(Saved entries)

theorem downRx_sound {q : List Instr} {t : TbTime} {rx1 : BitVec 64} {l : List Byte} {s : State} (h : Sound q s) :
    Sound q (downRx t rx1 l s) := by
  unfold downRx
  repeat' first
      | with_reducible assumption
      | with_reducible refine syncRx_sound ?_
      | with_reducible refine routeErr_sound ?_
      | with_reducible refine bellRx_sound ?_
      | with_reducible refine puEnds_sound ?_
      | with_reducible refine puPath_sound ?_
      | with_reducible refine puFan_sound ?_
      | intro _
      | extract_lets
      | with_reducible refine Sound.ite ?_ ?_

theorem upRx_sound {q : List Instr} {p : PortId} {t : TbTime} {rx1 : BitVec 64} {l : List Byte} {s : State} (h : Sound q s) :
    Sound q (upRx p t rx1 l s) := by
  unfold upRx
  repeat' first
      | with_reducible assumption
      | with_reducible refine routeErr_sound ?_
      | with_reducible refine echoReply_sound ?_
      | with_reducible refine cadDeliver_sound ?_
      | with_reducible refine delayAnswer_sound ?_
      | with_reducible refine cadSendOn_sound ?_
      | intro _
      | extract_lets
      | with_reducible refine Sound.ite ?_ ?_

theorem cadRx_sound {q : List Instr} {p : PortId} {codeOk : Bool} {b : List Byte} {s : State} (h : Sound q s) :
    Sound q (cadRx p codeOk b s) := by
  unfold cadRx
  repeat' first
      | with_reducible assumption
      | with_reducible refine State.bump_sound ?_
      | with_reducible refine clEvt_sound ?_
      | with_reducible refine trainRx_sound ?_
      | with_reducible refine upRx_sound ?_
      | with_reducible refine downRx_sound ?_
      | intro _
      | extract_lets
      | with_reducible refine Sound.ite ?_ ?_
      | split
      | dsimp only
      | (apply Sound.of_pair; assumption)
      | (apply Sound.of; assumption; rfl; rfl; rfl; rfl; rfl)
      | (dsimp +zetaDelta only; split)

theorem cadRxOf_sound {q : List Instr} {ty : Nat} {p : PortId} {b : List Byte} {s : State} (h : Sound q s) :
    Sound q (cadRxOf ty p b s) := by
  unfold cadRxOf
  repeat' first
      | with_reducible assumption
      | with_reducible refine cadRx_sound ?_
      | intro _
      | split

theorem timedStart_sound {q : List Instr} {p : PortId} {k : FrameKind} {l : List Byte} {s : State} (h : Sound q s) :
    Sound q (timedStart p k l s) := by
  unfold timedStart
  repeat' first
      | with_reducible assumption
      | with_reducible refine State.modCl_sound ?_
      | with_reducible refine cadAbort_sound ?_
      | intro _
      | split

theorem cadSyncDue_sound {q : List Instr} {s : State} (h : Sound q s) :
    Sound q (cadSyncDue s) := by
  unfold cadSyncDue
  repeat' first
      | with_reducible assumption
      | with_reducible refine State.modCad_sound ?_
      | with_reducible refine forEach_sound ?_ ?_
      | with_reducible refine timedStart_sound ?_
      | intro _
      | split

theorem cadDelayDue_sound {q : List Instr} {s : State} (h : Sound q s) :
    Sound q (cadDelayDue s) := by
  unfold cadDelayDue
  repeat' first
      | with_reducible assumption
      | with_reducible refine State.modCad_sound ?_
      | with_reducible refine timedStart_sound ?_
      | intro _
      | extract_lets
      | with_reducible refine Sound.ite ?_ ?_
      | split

--

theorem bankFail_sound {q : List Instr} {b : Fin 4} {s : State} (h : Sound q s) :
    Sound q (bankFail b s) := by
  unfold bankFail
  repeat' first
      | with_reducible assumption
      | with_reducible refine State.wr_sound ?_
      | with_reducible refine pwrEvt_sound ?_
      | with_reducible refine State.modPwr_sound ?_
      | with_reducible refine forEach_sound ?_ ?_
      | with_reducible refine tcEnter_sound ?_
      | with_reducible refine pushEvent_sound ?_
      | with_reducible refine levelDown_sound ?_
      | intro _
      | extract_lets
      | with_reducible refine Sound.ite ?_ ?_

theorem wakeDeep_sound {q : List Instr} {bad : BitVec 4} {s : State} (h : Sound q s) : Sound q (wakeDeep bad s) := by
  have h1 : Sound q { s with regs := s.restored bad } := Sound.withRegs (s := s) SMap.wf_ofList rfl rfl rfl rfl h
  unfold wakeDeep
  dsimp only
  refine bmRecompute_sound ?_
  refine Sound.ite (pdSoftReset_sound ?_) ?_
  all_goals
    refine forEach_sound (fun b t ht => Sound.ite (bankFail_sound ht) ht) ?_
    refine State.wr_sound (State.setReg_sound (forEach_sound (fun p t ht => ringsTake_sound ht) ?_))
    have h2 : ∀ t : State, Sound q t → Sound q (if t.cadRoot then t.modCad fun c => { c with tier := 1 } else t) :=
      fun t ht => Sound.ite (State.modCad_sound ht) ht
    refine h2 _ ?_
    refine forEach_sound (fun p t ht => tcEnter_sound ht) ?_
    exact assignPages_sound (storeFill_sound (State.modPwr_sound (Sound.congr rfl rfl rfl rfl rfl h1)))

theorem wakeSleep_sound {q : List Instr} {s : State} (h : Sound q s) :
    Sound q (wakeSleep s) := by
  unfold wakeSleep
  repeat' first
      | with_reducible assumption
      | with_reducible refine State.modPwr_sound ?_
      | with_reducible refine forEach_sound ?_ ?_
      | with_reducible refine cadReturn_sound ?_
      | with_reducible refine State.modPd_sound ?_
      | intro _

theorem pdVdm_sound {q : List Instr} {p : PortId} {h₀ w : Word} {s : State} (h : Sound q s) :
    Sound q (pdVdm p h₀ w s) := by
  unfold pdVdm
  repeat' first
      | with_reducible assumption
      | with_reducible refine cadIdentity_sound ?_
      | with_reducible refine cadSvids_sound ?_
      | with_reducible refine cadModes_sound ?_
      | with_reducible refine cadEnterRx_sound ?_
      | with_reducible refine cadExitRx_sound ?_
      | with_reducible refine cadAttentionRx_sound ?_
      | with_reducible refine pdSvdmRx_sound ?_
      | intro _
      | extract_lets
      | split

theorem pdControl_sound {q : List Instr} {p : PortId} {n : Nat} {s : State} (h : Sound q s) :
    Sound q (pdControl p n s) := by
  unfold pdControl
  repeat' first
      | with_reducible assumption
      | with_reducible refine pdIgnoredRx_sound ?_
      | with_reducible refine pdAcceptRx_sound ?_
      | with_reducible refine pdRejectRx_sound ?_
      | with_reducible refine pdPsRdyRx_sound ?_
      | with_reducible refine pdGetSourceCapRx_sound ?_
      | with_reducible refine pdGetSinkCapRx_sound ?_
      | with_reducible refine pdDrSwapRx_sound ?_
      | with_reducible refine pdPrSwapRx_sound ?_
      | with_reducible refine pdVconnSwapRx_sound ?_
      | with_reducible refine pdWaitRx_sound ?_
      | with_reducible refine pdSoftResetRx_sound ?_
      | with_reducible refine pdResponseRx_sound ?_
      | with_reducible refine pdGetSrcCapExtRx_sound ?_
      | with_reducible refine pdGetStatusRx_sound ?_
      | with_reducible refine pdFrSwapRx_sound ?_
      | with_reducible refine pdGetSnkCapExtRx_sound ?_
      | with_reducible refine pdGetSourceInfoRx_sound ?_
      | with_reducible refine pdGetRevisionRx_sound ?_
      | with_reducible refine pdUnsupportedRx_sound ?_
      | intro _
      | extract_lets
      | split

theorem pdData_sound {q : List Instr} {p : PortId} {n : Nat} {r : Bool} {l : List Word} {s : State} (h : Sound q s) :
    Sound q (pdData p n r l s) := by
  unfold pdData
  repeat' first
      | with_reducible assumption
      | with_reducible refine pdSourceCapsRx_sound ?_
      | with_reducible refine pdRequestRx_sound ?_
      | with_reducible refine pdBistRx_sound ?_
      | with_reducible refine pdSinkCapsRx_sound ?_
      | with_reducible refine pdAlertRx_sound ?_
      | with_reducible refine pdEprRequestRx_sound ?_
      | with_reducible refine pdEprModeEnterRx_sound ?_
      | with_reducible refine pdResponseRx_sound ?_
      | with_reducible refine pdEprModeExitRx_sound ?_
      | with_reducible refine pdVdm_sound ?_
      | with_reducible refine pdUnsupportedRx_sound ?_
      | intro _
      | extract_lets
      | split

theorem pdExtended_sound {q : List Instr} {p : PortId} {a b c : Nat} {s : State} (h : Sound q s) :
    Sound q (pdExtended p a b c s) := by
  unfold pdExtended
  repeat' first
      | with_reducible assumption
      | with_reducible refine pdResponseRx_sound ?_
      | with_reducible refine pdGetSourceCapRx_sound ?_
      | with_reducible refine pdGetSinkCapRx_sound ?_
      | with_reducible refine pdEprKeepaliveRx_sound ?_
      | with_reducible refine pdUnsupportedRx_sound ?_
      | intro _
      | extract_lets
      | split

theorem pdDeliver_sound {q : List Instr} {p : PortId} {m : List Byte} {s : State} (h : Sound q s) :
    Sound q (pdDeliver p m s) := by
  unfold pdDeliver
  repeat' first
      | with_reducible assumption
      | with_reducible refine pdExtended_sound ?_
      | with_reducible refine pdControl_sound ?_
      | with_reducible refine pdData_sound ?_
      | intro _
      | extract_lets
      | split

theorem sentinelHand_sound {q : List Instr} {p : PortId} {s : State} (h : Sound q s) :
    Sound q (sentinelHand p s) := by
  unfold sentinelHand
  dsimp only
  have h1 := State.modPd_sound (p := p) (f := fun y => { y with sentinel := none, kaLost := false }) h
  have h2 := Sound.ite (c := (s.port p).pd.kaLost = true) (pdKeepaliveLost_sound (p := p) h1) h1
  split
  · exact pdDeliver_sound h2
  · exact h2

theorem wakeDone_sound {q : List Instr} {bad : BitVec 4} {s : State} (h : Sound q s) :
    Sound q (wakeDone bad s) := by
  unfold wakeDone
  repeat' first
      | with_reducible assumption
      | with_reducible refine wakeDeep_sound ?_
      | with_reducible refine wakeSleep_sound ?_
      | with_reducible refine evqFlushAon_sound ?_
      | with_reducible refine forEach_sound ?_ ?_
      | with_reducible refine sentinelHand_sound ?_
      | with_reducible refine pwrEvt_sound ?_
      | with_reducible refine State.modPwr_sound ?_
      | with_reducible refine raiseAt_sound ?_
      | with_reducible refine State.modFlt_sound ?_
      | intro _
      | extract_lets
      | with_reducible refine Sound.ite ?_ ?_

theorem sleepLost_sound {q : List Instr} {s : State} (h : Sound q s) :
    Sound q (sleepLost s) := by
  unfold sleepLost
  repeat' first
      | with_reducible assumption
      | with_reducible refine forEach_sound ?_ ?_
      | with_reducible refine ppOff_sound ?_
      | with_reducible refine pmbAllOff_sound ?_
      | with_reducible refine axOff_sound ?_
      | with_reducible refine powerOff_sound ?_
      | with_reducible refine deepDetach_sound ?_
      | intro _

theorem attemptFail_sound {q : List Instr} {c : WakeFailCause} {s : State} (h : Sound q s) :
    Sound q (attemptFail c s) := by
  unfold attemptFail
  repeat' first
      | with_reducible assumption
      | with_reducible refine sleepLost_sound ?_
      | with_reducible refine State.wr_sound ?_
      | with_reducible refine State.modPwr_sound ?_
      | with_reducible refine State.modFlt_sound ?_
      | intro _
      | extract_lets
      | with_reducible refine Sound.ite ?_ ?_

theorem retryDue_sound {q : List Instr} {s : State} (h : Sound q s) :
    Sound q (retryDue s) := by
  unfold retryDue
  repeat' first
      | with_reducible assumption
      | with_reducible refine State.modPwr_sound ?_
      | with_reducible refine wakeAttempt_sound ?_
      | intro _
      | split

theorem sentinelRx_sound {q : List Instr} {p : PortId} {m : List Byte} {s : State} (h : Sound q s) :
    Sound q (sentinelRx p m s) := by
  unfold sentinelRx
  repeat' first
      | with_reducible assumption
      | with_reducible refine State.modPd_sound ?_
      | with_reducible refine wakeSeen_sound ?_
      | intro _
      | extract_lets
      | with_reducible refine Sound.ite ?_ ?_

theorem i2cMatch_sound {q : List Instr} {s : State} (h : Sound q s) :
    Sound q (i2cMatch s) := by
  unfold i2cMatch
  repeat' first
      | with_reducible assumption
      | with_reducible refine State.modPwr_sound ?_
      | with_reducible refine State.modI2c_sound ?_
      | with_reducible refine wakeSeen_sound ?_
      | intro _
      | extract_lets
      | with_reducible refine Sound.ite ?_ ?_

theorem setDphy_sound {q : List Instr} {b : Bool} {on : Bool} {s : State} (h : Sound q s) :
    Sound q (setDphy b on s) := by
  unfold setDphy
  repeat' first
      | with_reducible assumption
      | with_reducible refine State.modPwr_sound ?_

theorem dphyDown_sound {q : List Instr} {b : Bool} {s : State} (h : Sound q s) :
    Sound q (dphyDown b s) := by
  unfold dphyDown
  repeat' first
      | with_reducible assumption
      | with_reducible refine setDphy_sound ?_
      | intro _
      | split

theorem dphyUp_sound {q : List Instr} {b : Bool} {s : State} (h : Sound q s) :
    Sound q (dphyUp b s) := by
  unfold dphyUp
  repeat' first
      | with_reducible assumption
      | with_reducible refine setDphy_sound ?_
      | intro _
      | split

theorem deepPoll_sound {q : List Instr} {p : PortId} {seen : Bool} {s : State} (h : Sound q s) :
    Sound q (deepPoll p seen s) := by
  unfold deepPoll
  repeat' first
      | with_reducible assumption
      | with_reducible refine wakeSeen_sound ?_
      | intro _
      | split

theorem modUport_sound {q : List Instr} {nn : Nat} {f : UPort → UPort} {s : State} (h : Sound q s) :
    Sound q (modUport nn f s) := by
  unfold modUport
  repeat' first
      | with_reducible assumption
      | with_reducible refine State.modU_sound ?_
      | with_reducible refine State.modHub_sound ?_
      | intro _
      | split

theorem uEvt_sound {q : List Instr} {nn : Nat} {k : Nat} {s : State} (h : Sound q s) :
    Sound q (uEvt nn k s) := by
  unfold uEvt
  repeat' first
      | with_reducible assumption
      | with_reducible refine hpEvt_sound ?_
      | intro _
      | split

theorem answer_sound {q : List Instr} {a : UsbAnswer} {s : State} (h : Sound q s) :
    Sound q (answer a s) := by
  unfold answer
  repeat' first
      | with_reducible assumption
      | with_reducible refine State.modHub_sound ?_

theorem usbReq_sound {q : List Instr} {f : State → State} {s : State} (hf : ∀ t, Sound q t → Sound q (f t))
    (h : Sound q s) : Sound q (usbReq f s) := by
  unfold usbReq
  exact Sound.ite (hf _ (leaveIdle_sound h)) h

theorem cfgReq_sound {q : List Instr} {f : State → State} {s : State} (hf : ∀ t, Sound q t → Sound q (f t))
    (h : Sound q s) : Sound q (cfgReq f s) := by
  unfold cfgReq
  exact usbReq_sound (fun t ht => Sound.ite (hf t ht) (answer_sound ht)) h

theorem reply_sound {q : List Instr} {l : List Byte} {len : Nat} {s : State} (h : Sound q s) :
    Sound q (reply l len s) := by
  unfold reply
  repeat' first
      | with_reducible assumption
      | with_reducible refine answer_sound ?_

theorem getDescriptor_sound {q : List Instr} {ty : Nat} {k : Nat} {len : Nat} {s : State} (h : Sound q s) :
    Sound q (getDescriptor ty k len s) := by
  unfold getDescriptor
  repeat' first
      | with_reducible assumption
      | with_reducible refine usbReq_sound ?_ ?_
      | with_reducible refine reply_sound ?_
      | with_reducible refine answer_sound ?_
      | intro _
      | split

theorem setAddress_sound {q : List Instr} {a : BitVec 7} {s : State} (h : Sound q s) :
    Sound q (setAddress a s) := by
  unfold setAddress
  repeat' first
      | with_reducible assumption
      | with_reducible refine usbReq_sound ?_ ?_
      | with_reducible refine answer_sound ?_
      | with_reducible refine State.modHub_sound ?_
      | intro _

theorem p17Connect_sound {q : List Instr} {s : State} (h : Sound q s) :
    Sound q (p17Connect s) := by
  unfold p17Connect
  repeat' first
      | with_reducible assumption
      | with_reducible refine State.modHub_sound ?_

▸ **The task**
Looking over the records, find each line with the word "codeOk" and copy it.

▸ **Task output**
theorem cadRx_sound {q : List Instr} {p : PortId} {codeOk : Bool} {b : List Byte} {s : State} (h : Sound q s) :
    Sound q (cadRx p codeOk b s) := by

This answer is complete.